Women lucky enough not to be in jail for the crime of being poor or addicted or indebted are urged instead to get with the program of "investing" in long-term contraceptives, the better for our betters to "empower" us. They proudly point to their own special selves as inspirations, for having had the good sense to make financial sacrifices, to control themselves and delay having their own children until they were very firmly established in their careers. Best of all, they carefully chose partners who are as intelligent and as well educated as they are. (For more on this philosophy, see my post, Pity the Poor Upper Middle Class).
In other words, if you're working your butt off at $9 an hour in front of a Walmart cash register, don't count on ever getting financially secure enough to become a mother. Even the "controversial" bill proffered by the most liberal Democrats for a $15 dollar minimum wage is not nearly enough for one person to live on, let alone a mom and child.
Today's liberal class is telling underemployed and underpaid women that they can feel safe and prosperous simply by getting an IUD inserted into their wombs.

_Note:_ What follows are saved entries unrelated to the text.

-- ==== Sys2Proof/Tests/Slice0.lean ====
section
/-! SUPPORT. Tests on fixed values from the spec's own tables (`95_test_vectors.md`), the refusals of the well-formedness
checks, and for every statement with hypotheses a state that meets them. -/

namespace Sys2Proof.Tests

open Sys2Proof.Machine

/-! States of the tests. -/

/-- The bus of the spec's scenario S8. -/
def bus : Context := ⟨true, 11, 12, 13, 10, 0#1, 0#1, .msbFirst, 1000000⟩

/-- The bus of S8 in mode 2, of section 2.8. -/
def busMode2 : Context := { bus with cpha := 1#1 }

/-- Operands of a CONSTRUCT of the bus of S8, a one-byte transfer and the wait of P5. -/
def operands : Operands where
  aBus := ⟨0, true⟩
  aSrc := ⟨0, true⟩
  aMosi := ⟨11, true⟩
  aMiso := ⟨12, true⟩
  aClk := ⟨13, true⟩
  aCs := ⟨10, true⟩
  aMode := ⟨1, true⟩
  aOrder := ⟨0, true⟩
  aSpeed := ⟨1000000, true⟩
  aSize := ⟨1, true⟩
  aDur := ⟨2500000000, true⟩

/-- Reset, then the operands written. -/
def fresh : State := { State.reset with x := operands }

/-- The bus of S8 constructed and `BUF[0]` written, and nothing recorded of it. -/
def onBus : State :=
  { fresh with
    ctx := [bus, Context.empty]
    buf := [(0, 0x55#8)]
    dirs := [(10, .output), (11, .output), (12, .input), (13, .output)]
    outs := [(10, high), (13, low)] }

/-- An operand register written. -/
def withReg (r : RegName) (v : Nat) (s : State) : State := { s with x := s.x.set r ⟨v, true⟩ }

/-- An operand register that holds no value. -/
def without (r : RegName) (s : State) : State := { s with x := s.x.set r ⟨0, false⟩ }

/-- The strategy SLEEP, with the outcomes of the next sleeps. -/
def sleeping (os : List WaitOutcome) (s : State) : State :=
  { s with cfg := { s.cfg with strategy := .sleep }, outcomesIn := os }

/-- The levels the next PINGETs answer. -/
def answering (ls : List Level) (s : State) : State := { s with levelsIn := ls }

/-- What the host does next. -/
def hostDoes (as : List HostAction) (s : State) : State := { s with hostQueue := as }

/-- `N_BUS` 3, whose handles have two bits: handle 3 names no context. -/
def threeBuses : State :=
  { fresh with cfg := { Config.standard with nBus := 3 }, ctx := List.replicate 3 Context.empty }

/-- A WRITE of the bus of S8 that runs. -/
def writing : State := { onBus with busy := true, tOp := .write, tSize := 1 }

/-- A property of the next state; false where there is none. -/
def holdsOf (r : Res) (f : State → Bool) : Bool :=
  match r with
  | .next s => f s
  | .fault _ => false
  | .refused _ => false

/-- The reason of a refusal. -/
def refusalOf (r : Res) : Option Refusal :=
  match r with
  | .next _ => none
  | .fault _ => none
  | .refused e => some e

/-! Well-formedness: one ill-formed term for each check. -/

theorem test_wf_pindir_pin : Instr.wf Config.standard (.pindir 256 .output) = false := by decide
theorem test_wf_pinset_pin : Instr.wf Config.standard (.pinset 256 high) = false := by decide
theorem test_wf_pinget_pin : Instr.wf Config.standard (.pinget 256) = false := by decide
theorem test_wf_wait_duration : Instr.wf Config.standard (.wait 4294967296) = false := by decide
theorem test_wf_bounds : Instr.wf Config.standard (.pindir 255 .input) = true ∧
    Instr.wf Config.standard (.wait 4294967295) = true := by decide
theorem test_wf_config : Config.standard.wf = true := by decide
theorem test_wf_no_bus : Config.wf { Config.standard with nBus := 0 } = false := by decide
theorem test_wf_no_pin_bits : Config.wf { Config.standard with pinW := 0 } = false := by decide
theorem test_wf_no_buffer : Config.wf { Config.standard with bufLen := 0 } = false := by decide
theorem test_wf_no_cycles : Config.wf { Config.standard with cyclesPerUs := 0 } = false := by decide
theorem test_wf_init_too_short : Config.initOrderOk [.mosiDir, .csDir, .csHigh, .misoDir, .clkDir] = false := by
  decide
theorem test_wf_init_repeated :
    Config.initOrderOk [.mosiDir, .csDir, .csHigh, .misoDir, .clkDir, .clkDir] = false := by decide
theorem test_wf_init_cs_level_first :
    Config.initOrderOk [.mosiDir, .csHigh, .csDir, .misoDir, .clkDir, .clkIdle] = false := by decide
theorem test_wf_init_clk_level_first :
    Config.initOrderOk [.mosiDir, .csDir, .csHigh, .misoDir, .clkIdle, .clkDir] = false := by decide

/-! Decoding: words written out from R49 and R50. -/

theorem test_decode_construct : decode .cmd 0b000 = .ok .construct := rfl
theorem test_decode_derive : decode .cmd 0b001 = .ok .derive := rfl
theorem test_decode_write : decode .cmd 0b010 = .ok .write := rfl
theorem test_decode_read : decode .cmd 0b011 = .ok .read := rfl
theorem test_decode_waitns : decode .cmd 0b100 = .ok .waitns := rfl
theorem test_decode_waitms : decode .cmd 0b101 = .ok .waitms := rfl
theorem test_decode_reserved : decode .cmd 0b110 = .error .reservedOpcode ∧
    decode .cmd 0b111 = .error .reservedOpcode := ⟨rfl, rfl⟩
theorem test_decode_command_too_wide : decode .cmd 0b1000 = .error .commandTooWide := rfl
/-- `{KIND=0b00, PIN=11, VAL=1}` and `{KIND=0b00, PIN=12, VAL=0}`: OUT is 1 and IN is 0 (R53). -/
theorem test_decode_pindir : decode .req 0b00001011_1_00 = .ok (.pindir 11 .output) ∧
    decode .req 0b00001100_0_00 = .ok (.pindir 12 .input) := ⟨rfl, rfl⟩
theorem test_decode_pinset : decode .req 0b00001010_1_01 = .ok (.pinset 10 high) ∧
    decode .req 0b00001101_0_01 = .ok (.pinset 13 low) := ⟨rfl, rfl⟩
theorem test_decode_pinget : decode .req 0b00001100_0_10 = .ok (.pinget 12) ∧
    decode .req 0b00001100_1_10 = .error .strayVal := ⟨rfl, rfl⟩
theorem test_decode_wait : decode .req 0b11111010_11 = .ok (.wait 250) ∧
    decode .req (4294967296 * 4 + 3) = .error .durationTooWide := ⟨rfl, rfl⟩
/-- Rows of the opcode table: the two formats' words, told apart by their length. -/
theorem test_table_words : decodeTableWord 3 5 = some .waitms ∧ decodeTableWord 8 2 = some .write ∧
    decodeTableWord 2 3 = some (.wait 0) ∧ decodeTableWord 8 6 = none := ⟨rfl, rfl, rfl, rfl⟩

/-! Arithmetic: the tables of sections 2.1 to 2.6. -/

theorem test_quarter_cycle :
    [1, 3, 250000, 1000000, 4000000, 250000000, 250000001, 1073741823].map quarterCycle =
      [250000000, 83333333, 1000, 250, 62, 1, 0, 0] := by decide
theorem test_spin_count : [0, 1, 62, 63, 250, 999999999, 2500000000, 4294967295].map (spinCount Config.standard) =
    [0, 1, 1, 2, 4, 16000000, 40000000, 68719477] := by decide
theorem test_split : [0, 999999999, 1000000000, 2500000000, 4294967295].map splitDuration =
    [(0, 0), (0, 999999999), (1, 0), (2, 500000000), (4, 294967295)] := by decide
theorem test_modes : [1, 2, 3, 4].map (fun k => modeDecode (modeSelector k)) =
    [(0#1, 0#1), (0#1, 1#1), (1#1, 0#1), (1#1, 1#1)] := by decide
theorem test_wire_bits : wireBits .msbFirst 0xB2#8 = [1, 0, 1, 1, 0, 0, 1, 0] ∧
    wireBits .lsbFirst 0xB2#8 = [0, 1, 0, 0, 1, 1, 0, 1] := by decide
/-- The answers 1,0,1,1,0,0,1,0 of section 2.6. -/
def answers : Fin 8 → Level := ![1, 0, 1, 1, 0, 0, 1, 0]
theorem test_compose :
    (List.finRange 8).foldl (fun b j => composeBit .msbFirst b j (answers j)) 0#8 = 0xB2#8 ∧
    (List.finRange 8).foldl (fun b j => composeBit .lsbFirst b j (answers j)) 0#8 = 0x4D#8 := by decide
/-- `N_BUS` 2 has handles of one bit and 3 of two; `BUF_LEN` 256 has sizes of nine bits (R11, R22). -/
theorem test_widths : regWidth Config.standard .aBus = 1 ∧ regWidth threeBuses.cfg .aBus = 2 ∧
    regWidth Config.standard .aSize = 9 := by decide
/-- `STATUS[2:0] = 0b010` at the end of P4. -/
theorem test_status_word : statusWord { onBus with err := .interruptedBySignal } = 0b010#3 ∧
    statusWord { onBus with err := .copyFault, busy := true } = 0b111#3 := by decide
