-- ==== Sys2Proof/Machine/General.lean ====
section
/-! DEFINITION. The general requests IDENTIFY, ECHO, LINK_STATS, UNKNOWN_KIND (R204, R206 to R208), and RESTART (R211). -/

namespace Sys2Proof.Machine

/-- IDENTIFY: answered with the part's codes and capacities; nothing changes (R206). -/
def execIdentify (tag : Byte) (body : List Byte) (s : State) : Host.Outcome State Fault Refusal :=
  request (.identify tag body) ⟨tag, Config.kindIdentify, body⟩
    (parsed (parseEmpty body) fun _ s => (s, .done .ok .identify)) s

/-- ECHO: answered with the same bytes; a 240-byte body is refused (R207). -/
def execEcho (tag : Byte) (body : List Byte) (s : State) : Host.Outcome State Fault Refusal :=
  request (.echo tag body) ⟨tag, Config.kindEcho, body⟩
    (parsed (parseEcho body) fun bytes s => (s, .done .ok (.echo bytes))) s

/-- LINK_STATS: the five counters as they stand, then all 0 (R208). -/
def execLinkStats (tag : Byte) (body : List Byte) (s : State) : Host.Outcome State Fault Refusal :=
  request (.linkStats tag body) ⟨tag, Config.kindLinkStats, body⟩
    (parsed (parseEmpty body) fun _ s =>
      (s.setLink { s.link with counters := .zero }, .done .ok (.counters s.link.counters))) s

/-- UNKNOWN_KIND: the kind names no request (R204 step 1). -/
def execUnknownKind (tag kind : Byte) (body : List Byte) (s : State) : Host.Outcome State Fault Refusal :=
  request (.unknownKind tag kind body) ⟨tag, kind, body⟩ (fun s => (s, .refuse .unknownKind)) s

/-! ## Restart (R211) -/

/-- Step 1: the Notice Queue emptied (R194). -/
def State.restartNotices (s : State) : State := s.setNotices ⟨[], false⟩

/-- A tuner at Restart: Unused, no counts, no tuned multiplex, change latch clear, fault latch kept (R158). -/
def Tuner.restarted (t : Tuner) : Tuner := { t.still .unused with tuned := none, changeLatch := false }

/-- Step 2: the Tuner Monitor, queuing no notice; the removal of a live claim counts as its release (R158, R88). -/
def State.restartTuners (s : State) : State :=
  let held := s.monitor.live.isSome
  let s := s.setMonitor ⟨s.monitor.a.restarted, s.monitor.b.restarted, none, none⟩
  if held then s.liveClaimChanged else s

/-- Step 3: the Wake Unit (R172); the WakeFailed count keeps its value. -/
def State.restartWake (s : State) : State :=
  s.setWake { s.wake with host := .up, attempt := none, pause := none, due := none, wakeAt := none, abandon := [] }

/-- A Due or Recording booking that Restart resumes: its effective end is after now, or its claim was Open with claim end after
now (R137 step 3). -/
def Booking.resumes (b : Booking) (now : Nat) : Bool :=
  (b.state == .due || b.state == .recording) &&
    ((match b.placement.stop? with
      | some e => decide (now < e)
      | none => false) ||
     (match b.items.overrun with
      | .opened _ stop => decide (now < stop)
      | _ => false))

/-- The Order Unit's items at Restart: no move target, candidate or late-move mark, overrun state None (R137 step 1). -/
def OrderItems.restarted (i : OrderItems) : OrderItems :=
  { i with moveTarget := none, candidate := none, lateMove := false, overrun := .none }

/-- Step 4 item 1: every order removed, the items cleared (R137). -/
def State.restartOrders (s : State) : State :=
  let s := s.setOrderList []
  s.setBook { s.book with records := s.book.records.map fun b => { b with items := b.items.restarted } }

/-- A Stopping booking finishes by R48 with StopUnconfirmed (R137 step 2). -/
def State.restartStopping (s : State) (h : Nat) : State :=
  match s.booking? h with
  | some b => s.finishCore h (b.outcome .unconfirmed) true
  | none => s

/-- A resumed booking goes back to Pending with Resumed and its BookingState notice, and a gap begins (R137 step 3, R51). -/
def State.resumeBooking (s : State) (h : Nat) : State :=
  (((s.modBooking h fun b =>
    { b with state := .pending, flags := { b.flags with resumed := true } }).beginGap h).bookingChanged h).noteState h

/-- The stop cause of a Recording booking that Restart does not resume: Slack at or past its AccurateSlack end, Schedule otherwise
(R131, R137 step 4; log 45). -/
def State.restartCause (s : State) (b : Booking) : StopCause :=
  if !b.timed && decide (s.slackEnd b ≤ s.now) then .slack else .schedule

/-- A Due or Recording booking that is not resumed: a new Start for the Due one, Stopping for the Recording one (R137 step 4). -/
def State.keepAtRestart (s : State) (h : Nat) : State :=
  match s.booking? h with
  | none => s
  | some b =>
    if b.state = .due then s.issue .start h b.placement.tuner? 1 false
    else if b.state = .recording then s.stop h (s.restartCause b) false
    else s

/-- Steps 2 to 5 of the Order Unit: Stopping bookings finish, the resumed ones return to Pending, the others are kept, the resumed ones
open (R137). Each goes in ascending handle, the last by R137, the three before it by choice (log 39). -/
def State.restartBookings (s : State) (stopping resumed kept : List Nat) : State :=
  let s := stopping.foldl State.restartStopping s
  let s := resumed.foldl State.resumeBooking s
  let s := kept.foldl State.keepAtRestart s
  resumed.foldl (fun s h => s.openBooking h true) s

/-- The whole of Restart in the order of R211. -/
def State.restart (s : State) : State × ReplyPlan :=
  let now := s.now
  let stopping := (s.book.records.filter fun b => b.state == .stopping).map (·.handle)
  let resumed := (s.book.records.filter fun b => b.resumes now).map (·.handle)
  let kept := (s.book.records.filter fun b =>
    (b.state == .due || b.state == .recording) && !b.resumes now).map (·.handle)
  let s := s.trigger.restartNotices.restartTuners.restartWake.restartOrders
  let s := s.restartBookings stopping resumed kept
  let s := s.setStorage { s.storage with low := false }
  (s.evaluateTuners, .done .ok (.restarted resumed.length stopping.length))

/-- RESTART (R211). -/
def execRestart (tag : Byte) (body : List Byte) (s : State) : Host.Outcome State Fault Refusal :=
  request (.restart tag body) ⟨tag, Config.kindRestart, body⟩ (parsed (parseEmpty body) fun _ s => s.restart) s

end Sys2Proof.Machine
end

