-- ==== Sys2Proof/Machine/Replies.lean ====
section
/-! DEFINITION. The bytes of the replies whose layout the spec gives (R190, R204, R206 to R210, the record tables of
11_the_message_link.md). The other replies keep their values without a layout (log 7). -/

namespace Sys2Proof.Machine

/-- A number as one byte. -/
def be8 (n : Nat) : Byte := BitVec.ofNat 8 n

/-- The weight of a bit that is set. -/
def bit (place : Nat) (b : Bool) : Nat := if b then 2 ^ place else 0

/-- The result codes (R204). -/
def Result.code : Result → Nat
  | .ok => 0x00 | .clamped => 0x01 | .badLength => 0x02 | .unknownKind => 0x03 | .badField => 0x04
  | .noSpace => 0x05 | .notFound => 0x06 | .duplicate => 0x07 | .stateMismatch => 0x08 | .inUse => 0x09
  | .busy => 0x0A | .tooLate => 0x0B | .past => 0x0C | .truncated => 0x0D

/-- Tuner codes: 0 A, 1 B. -/
def tunerCode : TunerId → Nat
  | .a => 0
  | .b => 1

/-- Lifecycle states (booking record, offset 31). -/
def Lifecycle.code : Lifecycle → Nat
  | .pending => 0 | .armed => 1 | .due => 2 | .recording => 3 | .stopping => 4 | .finished => 5

/-- Stop causes (offset 32). -/
def StopCause.code : StopCause → Nat
  | .schedule => 0 | .slack => 1 | .overrun => 2 | .cancel => 3 | .standby => 4

/-- Placements (offset 33). -/
def Placement.code : Placement → Nat
  | .placed x _ _ => tunerCode x
  | .unplaced _ => 2
  | .none => 3

/-- Cause sets (offset 42). -/
def Causes.code (c : Causes) : Nat :=
  bit 0 c.slots + bit 1 c.multiplex + bit 2 c.quadrant + bit 3 c.fault + bit 4 c.live

/-- Outcomes (offset 43). -/
def OutcomeKind.code : OutcomeKind → Nat
  | .completed => 0 | .partially => 1 | .missed => 2 | .failed => 3 | .cancelled => 4

/-- Reasons (offset 44). -/
def Reason.code : Reason → Nat
  | .scheduled => 0 | .hostStop => 1 | .unconfirmed => 2 | .fault => 3 | .clash => 4 | .neverRan => 5 | .hostAbsent => 6
  | .clockStep => 7 | .guideMoved => 8 | .noStart => 9 | .refused => 10 | .request => 11 | .guideDrop => 12 | .unlinked => 13

/-- Flags (offset 57). -/
def BookingFlags.code (f : BookingFlags) : Nat :=
  bit 0 f.orphan + bit 1 f.paddingTrimmed + bit 2 f.timedFallback + bit 3 f.lateStart + bit 4 f.moved + bit 5 f.resumed +
    bit 6 f.truncated + bit 7 f.stopUnconfirmed + bit 8 f.gaps

/-- Origins (offset 2). -/
def Origin.code : Origin → Nat
  | .event => 0 | .time => 1 | .series _ => 2 | .slot _ => 3

/-- The link index of an origin, 0xFF for Event and Time (offset 3). -/
def Origin.linkCode : Origin → Nat
  | .series i => i | .slot i => i | _ => 0xFF

/-- The presence byte (offset 6). -/
def Booking.presence (b : Booking) : Nat :=
  bit 0 b.main.isSome + bit 1 b.tag.isSome + bit 2 b.key.isSome + bit 3 b.stopCause.isSome + bit 4 b.verdict.isSome +
    bit 5 b.actualStart.isSome + bit 6 b.actualStop.isSome

/-- An absent 4-byte field is sent as zero. -/
def be32? (n : Option Nat) : List Byte := be32 (n.getD 0)

/-- Effective start and end, zero when not placed (offset 34). -/
def Placement.spanBytes (p : Placement) : List Byte := be32? p.start? ++ be32? p.stop?

/-- One alternative slot (offset 64). -/
def Alternative.bytes (a : Alternative) : List Byte := be16 a.service ++ be16 a.id ++ be32 a.start ++ be32 a.stop

/-- The booking record of 112 bytes. -/
def Booking.bytes (b : Booking) : List Byte :=
  be16 b.handle ++ [be8 b.origin.code, be8 b.origin.linkCode] ++ be16 b.service ++ [be8 b.presence] ++
    be16 ((b.main.map (·.id)).getD 0) ++ be32? b.tag ++ be32? b.key ++ be32 b.nominalStart ++ be32 b.nominalStop ++
    be16 b.prePad ++ be16 b.postPad ++
    [be8 b.priority, be8 b.accurate.toNat, be8 b.state.code, be8 ((b.stopCause.map StopCause.code).getD 0),
     be8 b.placement.code] ++
    b.placement.spanBytes ++
    [be8 b.placement.causes.code, be8 ((b.verdict.map (·.kind.code)).getD 0), be8 ((b.verdict.map (·.reason.code)).getD 0)] ++
    be32? b.actualStart ++ be32? b.actualStop ++ be16 b.gapSeconds ++ be16 b.gapCount ++ be16 b.flags.code ++
    be32? b.finishedAt ++ [be8 b.alternatives.length] ++
    ((b.alternatives.flatMap Alternative.bytes) ++ List.replicate 48 0#8).take 48

/-- An order record of 12 bytes. -/
def Order.bytes (o : Order) : List Byte :=
  [be8 (match o.kind with
    | .start => 0
    | .stop => 1
    | .move => 2), be8 o.attempt] ++ be16 o.handle ++
    [be8 (match o.tuner with
    | some x => tunerCode x
    | none => 0xFF), be8 o.mux] ++ be16 o.service ++ be32 o.issued

/-- Tuner conditions (TunerChange). -/
def Condition.code : Condition → Nat
  | .unused => 0 | .tuning => 1 | .locked => 2 | .lost => 3 | .faulted => 4

/-- Causes of a tuner change. -/
def ChangeCause.code : ChangeCause → Nat
  | .use => 0 | .release => 1 | .grace => 2 | .loss => 3 | .regain => 4 | .retune => 5 | .fault => 6 | .clear => 7

/-- The kind code of a notice. -/
def NoticeBody.code : NoticeBody → Nat
  | .bookingState _ _ => 1 | .clashFound _ _ => 2 | .clashCleared _ _ _ _ => 3 | .seriesBooked _ _ => 4 | .seriesFull _ => 5
  | .tunerChange _ _ _ _ _ => 6 | .liveYield _ _ _ => 7 | .wakeFailed _ _ _ => 8 | .clockStepped _ _ => 9
  | .zoneChanged _ _ _ => 10 | .spaceLow _ _ _ _ => 11

/-- The subject of a notice, 0 for kinds without one. -/
def NoticeBody.subject : NoticeBody → Nat
  | .bookingState h _ => h | .clashFound h _ => h | .clashCleared h _ _ _ => h | .seriesBooked l _ => l | .seriesFull l => l
  | .tunerChange x _ _ _ _ => tunerCode x | .liveYield x _ _ => tunerCode x | _ => 0

/-- The cause set a BookingState payload carries: that of an Unplaced booking, or of the last placement of a Missed (Clash). -/
def BookingReport.causes (r : BookingReport) : Causes :=
  match r.placement with
  | .unplaced c => c
  | _ => r.lastCauses

/-- The payload of a notice, before the unused bytes. -/
def NoticeBody.payload : NoticeBody → List Byte
  | .bookingState _ r =>
    [be8 r.state.code, be8 r.placement.code] ++ r.placement.spanBytes ++
      [be8 r.causes.code, be8 ((r.verdict.map (·.kind.code)).getD 0xFF), be8 ((r.verdict.map (·.reason.code)).getD 0)]
  | .clashFound _ c => [be8 c.code]
  | .clashCleared _ x a e => [be8 (tunerCode x)] ++ be32 a ++ be32 e
  | .seriesBooked _ h => be16 h
  | .seriesFull _ => []
  | .tunerChange _ c latch mux cause =>
    [be8 c.code, be8 latch.toNat, be8 (mux.getD 0xFF), be8 cause.code]
  | .liveYield _ mux y => [be8 mux, be8 y.isSome.toNat] ++ be32? y
  | .wakeFailed k due source => [be8 k] ++ be32 due ++ be16 source
  | .clockStepped old new => be32 old ++ be32 new
  | .zoneChanged old new cause =>
    be16i old ++ be16i new ++ [be8 (match cause with
      | .report => 0
      | .scheduled => 1)]
  | .spaceLow free need floor counted => be32 free ++ be32 need ++ be16 floor ++ [be8 counted]

/-- A notice record of 20 bytes. -/
def Notice.bytes (n : Notice) : List Byte :=
  [be8 n.body.code] ++ be16 n.body.subject ++ be32 n.time ++ (n.body.payload ++ List.replicate 13 0#8).take 13

/-- The flag byte of a FetchNotices reply. -/
def fetchFlags (lost more : Bool) : Nat := bit 0 lost + bit 1 more

/-- The values of an Identify reply (R206). -/
def identityBytes : List Byte :=
  be16 0x0D71 ++ be16 0x2740 ++ [be8 0x41, be8 Config.maxBookings, be8 Config.maxLinks] ++ be16 Config.maxEvents ++
    be16 Config.maxServices ++ [be8 Config.maxMuxes, be8 Config.maxNotices, be8 Config.recordSlots, be8 Config.tuners]

/-- The values after the result code, where the spec lays them out. -/
def ReplyData.bytes : ReplyData → Option (List Byte)
  | .code => some []
  | .identify => some identityBytes
  | .echo body => some body
  | .setting item value => some (be8 item :: be32 value)
  | .counters c => some (be16 c.badCheck ++ be16 c.byteError ++ be16 c.timeout ++ be16 c.overrun ++ be16 c.queueFull)
  | .record b => some b.bytes
  | .duplicate existing => some (be16 existing)
  | .fetched orders notices lost more =>
    some ([be8 orders.length, be8 notices.length, be8 (fetchFlags lost more)] ++
      orders.flatMap Order.bytes ++ notices.flatMap Notice.bytes)
  | _ => none

/-- A reply's body: the result code first (R204). -/
def Reply.body (r : Reply) : Option (List Byte) := r.data.bytes.map fun b => be8 r.result.code :: b

/-- A reply as a frame (R204, R203). -/
def Reply.frame (r : Reply) : Option Frame := r.body.map fun b => ⟨r.tag, r.kind, b⟩

end Sys2Proof.Machine
end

This is as insulting in its own smarmy way as sadistic Republicans telling us that we have no choices and no right to any medical care at all.
Here is my published response to Nicholas Kristof's column:
Nobody is more hateful or dangerous to women than a man worried about his own virility. Thus does Donald Trump anxiously monitor his testosterone levels at the same time he goes about demeaning women in a hundred different ways.
There's a big fat Texas redneck just beneath that Rogaine-enhanced New York comb-over. Why else pick a doofus like Rick Perry as energy secretary? Low-T anxiety, that's why. Don't mess with Trump and his ilk, ladies, or they'll find more ways to mess with you than cutting off your birth control.
The only part of the human life-span they care about is the nine months we spend in the womb. After that, it's hasta la vista to the Have-Nots.
Meanwhile, Kristof's antidote is unnecessarily weak. Rather than increased "access" to contraception and prenatal care, what we really need is Medicare for All, or single-payer health care. Sadistic states like Texas would then be helpless to turn back the clock, given that fully 100% of the population would be contributing beneficiaries.
Despite having some of the highest maternal (and infant) mortality rates in the "civilized" world, the US also has the highest per capita medical costs. The mortality rate is also rising for middle-aged women, while general life expectancy for Have-Nots who reach the age of 60 is less than it used to be.
Being pro-life must also include improved housing policy, living wage /guaranteed income, subsidized child care, enhanced food assistance, strong public education, and an end to our destructive wars.